= What to produce =
Within the entries below, find the portion that opens with the line containing "if (l.toNat : Int)" and closes with the line containing "else (BitVec.ofInt w t, false)". Retype that portion exactly and only.

= Supplied entries =
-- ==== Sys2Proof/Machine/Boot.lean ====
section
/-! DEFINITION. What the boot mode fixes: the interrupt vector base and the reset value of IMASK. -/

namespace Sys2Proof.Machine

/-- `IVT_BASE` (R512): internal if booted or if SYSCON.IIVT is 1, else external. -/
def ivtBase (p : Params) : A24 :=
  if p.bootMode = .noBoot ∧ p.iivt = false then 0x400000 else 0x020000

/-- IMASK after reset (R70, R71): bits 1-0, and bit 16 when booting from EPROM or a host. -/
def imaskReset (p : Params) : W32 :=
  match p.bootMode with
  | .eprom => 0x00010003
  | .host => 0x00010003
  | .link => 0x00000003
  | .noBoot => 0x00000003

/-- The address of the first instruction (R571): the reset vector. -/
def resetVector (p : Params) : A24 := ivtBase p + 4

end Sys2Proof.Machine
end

==

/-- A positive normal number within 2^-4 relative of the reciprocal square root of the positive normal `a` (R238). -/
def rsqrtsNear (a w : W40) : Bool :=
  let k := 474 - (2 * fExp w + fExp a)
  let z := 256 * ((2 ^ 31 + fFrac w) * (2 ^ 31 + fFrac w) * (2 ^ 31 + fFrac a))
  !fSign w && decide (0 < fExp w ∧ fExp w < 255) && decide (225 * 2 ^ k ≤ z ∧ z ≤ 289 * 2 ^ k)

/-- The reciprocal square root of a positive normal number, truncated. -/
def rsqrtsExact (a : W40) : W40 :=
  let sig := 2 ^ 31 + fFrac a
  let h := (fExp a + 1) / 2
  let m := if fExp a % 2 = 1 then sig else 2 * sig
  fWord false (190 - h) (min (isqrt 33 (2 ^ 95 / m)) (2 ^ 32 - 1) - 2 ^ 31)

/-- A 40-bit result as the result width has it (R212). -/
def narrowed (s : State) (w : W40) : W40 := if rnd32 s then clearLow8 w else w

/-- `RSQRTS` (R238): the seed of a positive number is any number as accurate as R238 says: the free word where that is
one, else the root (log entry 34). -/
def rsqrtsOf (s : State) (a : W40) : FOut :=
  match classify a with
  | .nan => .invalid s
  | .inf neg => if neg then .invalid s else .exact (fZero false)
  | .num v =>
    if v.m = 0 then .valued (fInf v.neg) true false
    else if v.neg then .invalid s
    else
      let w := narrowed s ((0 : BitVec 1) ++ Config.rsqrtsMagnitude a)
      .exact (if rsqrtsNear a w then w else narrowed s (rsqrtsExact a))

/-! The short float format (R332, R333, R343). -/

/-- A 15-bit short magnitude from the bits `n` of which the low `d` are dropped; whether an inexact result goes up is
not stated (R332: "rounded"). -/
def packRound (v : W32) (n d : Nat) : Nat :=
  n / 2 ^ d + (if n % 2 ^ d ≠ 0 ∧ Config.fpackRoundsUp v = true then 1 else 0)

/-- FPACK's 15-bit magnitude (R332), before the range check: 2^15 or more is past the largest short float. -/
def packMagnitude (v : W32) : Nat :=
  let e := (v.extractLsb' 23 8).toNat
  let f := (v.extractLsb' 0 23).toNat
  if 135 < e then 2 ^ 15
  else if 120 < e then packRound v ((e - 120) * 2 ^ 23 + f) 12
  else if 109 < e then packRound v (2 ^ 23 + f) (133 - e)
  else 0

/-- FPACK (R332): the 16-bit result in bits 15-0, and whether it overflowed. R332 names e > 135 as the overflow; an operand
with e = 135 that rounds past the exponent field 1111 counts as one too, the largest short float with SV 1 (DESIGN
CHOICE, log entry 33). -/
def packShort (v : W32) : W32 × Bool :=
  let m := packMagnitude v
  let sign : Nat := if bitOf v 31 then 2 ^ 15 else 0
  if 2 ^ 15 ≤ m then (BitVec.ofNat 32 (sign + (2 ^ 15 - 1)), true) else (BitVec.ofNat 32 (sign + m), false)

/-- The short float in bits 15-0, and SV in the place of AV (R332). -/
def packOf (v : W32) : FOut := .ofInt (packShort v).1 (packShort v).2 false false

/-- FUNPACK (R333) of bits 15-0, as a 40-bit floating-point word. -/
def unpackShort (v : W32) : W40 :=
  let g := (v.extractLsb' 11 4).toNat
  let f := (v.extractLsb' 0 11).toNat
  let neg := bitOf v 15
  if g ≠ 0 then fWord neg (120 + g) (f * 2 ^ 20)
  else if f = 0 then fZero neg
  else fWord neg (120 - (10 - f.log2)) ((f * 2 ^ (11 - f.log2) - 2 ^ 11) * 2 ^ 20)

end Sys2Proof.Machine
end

--

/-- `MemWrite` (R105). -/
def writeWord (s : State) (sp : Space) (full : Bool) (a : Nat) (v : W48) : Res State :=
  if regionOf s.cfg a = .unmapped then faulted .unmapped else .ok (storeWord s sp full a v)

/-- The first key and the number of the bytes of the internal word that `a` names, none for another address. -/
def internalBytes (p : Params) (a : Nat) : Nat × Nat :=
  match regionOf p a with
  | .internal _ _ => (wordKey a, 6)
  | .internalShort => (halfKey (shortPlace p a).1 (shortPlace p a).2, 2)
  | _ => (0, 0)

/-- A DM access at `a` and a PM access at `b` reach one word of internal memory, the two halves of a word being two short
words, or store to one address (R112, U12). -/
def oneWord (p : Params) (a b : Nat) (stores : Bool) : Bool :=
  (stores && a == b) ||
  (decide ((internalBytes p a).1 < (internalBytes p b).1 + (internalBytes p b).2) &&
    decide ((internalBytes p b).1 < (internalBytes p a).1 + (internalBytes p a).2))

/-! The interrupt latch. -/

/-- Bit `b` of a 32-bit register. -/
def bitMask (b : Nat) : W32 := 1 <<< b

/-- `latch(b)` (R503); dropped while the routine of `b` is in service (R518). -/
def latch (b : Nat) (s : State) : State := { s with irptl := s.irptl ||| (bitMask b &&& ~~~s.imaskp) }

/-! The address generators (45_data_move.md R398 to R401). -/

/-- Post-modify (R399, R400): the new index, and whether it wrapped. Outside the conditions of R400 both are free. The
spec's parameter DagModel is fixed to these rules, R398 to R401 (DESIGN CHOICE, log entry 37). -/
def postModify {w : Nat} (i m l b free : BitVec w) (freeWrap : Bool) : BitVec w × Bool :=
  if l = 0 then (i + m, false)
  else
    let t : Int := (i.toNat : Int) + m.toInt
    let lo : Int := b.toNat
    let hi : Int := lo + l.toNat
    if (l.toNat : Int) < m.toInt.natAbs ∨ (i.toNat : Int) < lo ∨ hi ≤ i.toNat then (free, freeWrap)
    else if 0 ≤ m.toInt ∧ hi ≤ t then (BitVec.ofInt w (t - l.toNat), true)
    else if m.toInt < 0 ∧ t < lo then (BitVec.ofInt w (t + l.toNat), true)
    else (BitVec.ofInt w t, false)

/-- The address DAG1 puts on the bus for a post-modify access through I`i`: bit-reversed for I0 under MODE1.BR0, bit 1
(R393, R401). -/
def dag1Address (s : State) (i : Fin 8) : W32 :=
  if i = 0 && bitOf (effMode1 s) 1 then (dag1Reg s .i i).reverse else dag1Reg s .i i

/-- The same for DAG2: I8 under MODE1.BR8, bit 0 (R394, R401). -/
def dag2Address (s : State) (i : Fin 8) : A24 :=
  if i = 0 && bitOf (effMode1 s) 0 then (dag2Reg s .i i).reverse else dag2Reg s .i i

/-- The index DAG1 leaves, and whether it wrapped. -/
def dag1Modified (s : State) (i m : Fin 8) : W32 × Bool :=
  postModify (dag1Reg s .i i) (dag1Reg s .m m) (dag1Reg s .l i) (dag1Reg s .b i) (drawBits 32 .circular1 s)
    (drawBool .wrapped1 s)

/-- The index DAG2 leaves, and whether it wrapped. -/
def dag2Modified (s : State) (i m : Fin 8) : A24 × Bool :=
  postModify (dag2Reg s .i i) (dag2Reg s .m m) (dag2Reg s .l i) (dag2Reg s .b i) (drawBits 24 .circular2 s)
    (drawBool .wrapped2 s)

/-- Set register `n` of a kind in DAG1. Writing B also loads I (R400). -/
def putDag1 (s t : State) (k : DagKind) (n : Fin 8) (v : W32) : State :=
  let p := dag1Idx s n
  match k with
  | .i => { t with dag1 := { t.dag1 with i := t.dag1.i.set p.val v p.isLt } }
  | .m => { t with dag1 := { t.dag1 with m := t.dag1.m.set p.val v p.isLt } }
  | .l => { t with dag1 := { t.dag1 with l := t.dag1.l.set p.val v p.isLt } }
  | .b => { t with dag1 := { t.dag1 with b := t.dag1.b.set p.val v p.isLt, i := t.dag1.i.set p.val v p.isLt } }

= Written response =
    if (l.toNat : Int) < m.toInt.natAbs ∨ (i.toNat : Int) < lo ∨ hi ≤ i.toNat then (free, freeWrap)
    else if 0 ≤ m.toInt ∧ hi ≤ t then (BitVec.ofInt w (t - l.toNat), true)
    else if m.toInt < 0 ∧ t < lo then (BitVec.ofInt w (t + l.toNat), true)
    else (BitVec.ofInt w t, false)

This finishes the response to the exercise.